▶ DIRECTIONS FOR THIS TASK: Output range, inclusive: from the line containing "and takes effect" to the line containing "(n < (newEvents s t).length →". Restate those lines from the data below word for word and only those.

----- SOURCE MATERIAL -----

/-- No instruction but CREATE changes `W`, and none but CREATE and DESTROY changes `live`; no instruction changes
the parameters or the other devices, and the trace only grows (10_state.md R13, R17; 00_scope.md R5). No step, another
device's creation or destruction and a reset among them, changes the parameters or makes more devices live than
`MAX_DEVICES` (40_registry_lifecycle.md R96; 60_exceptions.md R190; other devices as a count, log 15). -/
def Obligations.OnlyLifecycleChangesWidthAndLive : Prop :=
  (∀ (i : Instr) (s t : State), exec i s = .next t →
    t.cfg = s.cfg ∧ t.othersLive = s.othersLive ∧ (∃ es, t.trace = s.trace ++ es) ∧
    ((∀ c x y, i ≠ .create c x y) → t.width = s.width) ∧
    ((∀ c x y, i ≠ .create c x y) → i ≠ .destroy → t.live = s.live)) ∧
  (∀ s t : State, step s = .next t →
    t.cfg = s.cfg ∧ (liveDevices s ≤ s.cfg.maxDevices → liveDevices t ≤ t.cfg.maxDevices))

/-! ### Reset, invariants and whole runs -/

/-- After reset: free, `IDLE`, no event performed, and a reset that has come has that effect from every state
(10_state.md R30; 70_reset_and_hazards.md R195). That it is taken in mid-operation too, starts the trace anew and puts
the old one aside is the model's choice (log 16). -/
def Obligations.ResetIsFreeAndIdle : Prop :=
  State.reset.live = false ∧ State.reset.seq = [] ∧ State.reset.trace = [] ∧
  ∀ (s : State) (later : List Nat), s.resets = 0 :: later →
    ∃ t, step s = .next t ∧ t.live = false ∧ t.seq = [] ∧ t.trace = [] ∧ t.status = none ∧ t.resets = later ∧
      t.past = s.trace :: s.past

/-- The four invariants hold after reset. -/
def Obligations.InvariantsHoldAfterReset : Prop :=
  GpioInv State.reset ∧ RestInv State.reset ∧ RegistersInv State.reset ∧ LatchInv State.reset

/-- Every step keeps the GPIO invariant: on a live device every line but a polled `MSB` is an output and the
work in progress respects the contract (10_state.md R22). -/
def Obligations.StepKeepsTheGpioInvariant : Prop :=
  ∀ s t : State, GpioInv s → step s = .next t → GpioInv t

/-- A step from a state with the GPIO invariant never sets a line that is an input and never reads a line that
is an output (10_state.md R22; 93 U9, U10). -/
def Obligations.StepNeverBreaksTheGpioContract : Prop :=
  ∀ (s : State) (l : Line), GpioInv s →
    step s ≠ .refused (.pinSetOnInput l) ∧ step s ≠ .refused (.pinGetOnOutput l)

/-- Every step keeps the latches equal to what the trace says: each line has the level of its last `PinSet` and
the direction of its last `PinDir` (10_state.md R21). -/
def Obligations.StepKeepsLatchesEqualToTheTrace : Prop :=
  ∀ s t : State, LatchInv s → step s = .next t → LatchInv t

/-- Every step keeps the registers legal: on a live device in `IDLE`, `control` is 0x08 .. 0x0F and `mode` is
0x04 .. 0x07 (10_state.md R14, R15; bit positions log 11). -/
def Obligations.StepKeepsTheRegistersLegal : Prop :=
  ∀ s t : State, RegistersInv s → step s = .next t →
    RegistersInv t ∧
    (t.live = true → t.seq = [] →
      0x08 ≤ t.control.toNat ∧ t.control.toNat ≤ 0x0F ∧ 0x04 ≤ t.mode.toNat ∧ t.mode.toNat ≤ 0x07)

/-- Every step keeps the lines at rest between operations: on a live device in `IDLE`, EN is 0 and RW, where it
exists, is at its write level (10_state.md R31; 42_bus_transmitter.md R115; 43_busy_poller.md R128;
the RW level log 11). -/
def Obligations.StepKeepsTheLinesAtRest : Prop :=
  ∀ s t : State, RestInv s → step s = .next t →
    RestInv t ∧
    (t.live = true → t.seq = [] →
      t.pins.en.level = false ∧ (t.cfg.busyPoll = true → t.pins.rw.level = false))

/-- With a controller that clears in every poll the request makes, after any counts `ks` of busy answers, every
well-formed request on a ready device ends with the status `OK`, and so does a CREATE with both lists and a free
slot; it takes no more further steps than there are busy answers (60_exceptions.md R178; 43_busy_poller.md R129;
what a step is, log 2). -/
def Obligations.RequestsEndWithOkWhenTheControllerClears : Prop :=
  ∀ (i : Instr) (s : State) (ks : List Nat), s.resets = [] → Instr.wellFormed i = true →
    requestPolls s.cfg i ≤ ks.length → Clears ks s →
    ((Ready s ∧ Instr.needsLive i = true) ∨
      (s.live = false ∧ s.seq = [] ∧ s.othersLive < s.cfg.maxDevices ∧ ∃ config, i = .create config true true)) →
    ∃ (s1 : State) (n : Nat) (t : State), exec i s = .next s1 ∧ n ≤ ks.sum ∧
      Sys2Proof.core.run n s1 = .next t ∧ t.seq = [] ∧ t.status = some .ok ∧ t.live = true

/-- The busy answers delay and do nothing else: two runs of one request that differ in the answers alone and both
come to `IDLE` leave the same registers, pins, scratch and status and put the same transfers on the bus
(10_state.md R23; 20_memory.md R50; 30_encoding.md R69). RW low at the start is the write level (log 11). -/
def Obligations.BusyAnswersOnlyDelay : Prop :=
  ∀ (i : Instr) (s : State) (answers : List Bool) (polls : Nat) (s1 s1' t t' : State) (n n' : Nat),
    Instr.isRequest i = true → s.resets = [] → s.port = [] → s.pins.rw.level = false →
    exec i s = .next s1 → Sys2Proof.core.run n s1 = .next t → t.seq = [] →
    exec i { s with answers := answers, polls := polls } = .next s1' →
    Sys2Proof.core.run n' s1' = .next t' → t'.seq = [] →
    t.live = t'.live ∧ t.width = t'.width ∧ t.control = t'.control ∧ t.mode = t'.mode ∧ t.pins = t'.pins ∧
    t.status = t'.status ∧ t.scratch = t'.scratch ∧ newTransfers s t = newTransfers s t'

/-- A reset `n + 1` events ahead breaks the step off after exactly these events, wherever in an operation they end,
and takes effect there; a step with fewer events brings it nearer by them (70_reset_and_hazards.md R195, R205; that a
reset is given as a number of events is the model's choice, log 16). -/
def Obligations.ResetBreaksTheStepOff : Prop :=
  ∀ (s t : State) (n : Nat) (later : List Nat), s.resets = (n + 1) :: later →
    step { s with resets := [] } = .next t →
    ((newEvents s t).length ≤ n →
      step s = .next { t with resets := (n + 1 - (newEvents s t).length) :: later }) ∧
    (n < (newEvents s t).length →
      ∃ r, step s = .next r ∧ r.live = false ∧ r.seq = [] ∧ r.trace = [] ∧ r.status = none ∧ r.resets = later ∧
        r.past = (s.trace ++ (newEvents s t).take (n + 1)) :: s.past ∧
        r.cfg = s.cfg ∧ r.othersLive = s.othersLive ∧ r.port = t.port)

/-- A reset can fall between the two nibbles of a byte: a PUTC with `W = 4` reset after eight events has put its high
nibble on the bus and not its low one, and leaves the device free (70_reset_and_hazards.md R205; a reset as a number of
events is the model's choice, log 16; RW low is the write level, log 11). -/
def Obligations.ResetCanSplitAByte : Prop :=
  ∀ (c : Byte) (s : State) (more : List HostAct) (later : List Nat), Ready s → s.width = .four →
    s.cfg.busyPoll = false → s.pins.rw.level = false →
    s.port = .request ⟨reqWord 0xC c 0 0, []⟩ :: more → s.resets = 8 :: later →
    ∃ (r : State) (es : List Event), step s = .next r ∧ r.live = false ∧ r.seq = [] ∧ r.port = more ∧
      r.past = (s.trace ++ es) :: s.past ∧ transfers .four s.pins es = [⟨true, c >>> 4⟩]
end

-----

▶ WRITTEN SOLUTION:
and takes effect there; a step with fewer events brings it nearer by them (70_reset_and_hazards.md R195, R205; that a
reset is given as a number of events is the model's choice, log 16). -/
def Obligations.ResetBreaksTheStepOff : Prop :=
  ∀ (s t : State) (n : Nat) (later : List Nat), s.resets = (n + 1) :: later →
    step { s with resets := [] } = .next t →
    ((newEvents s t).length ≤ n →
      step s = .next { t with resets := (n + 1 - (newEvents s t).length) :: later }) ∧
    (n < (newEvents s t).length →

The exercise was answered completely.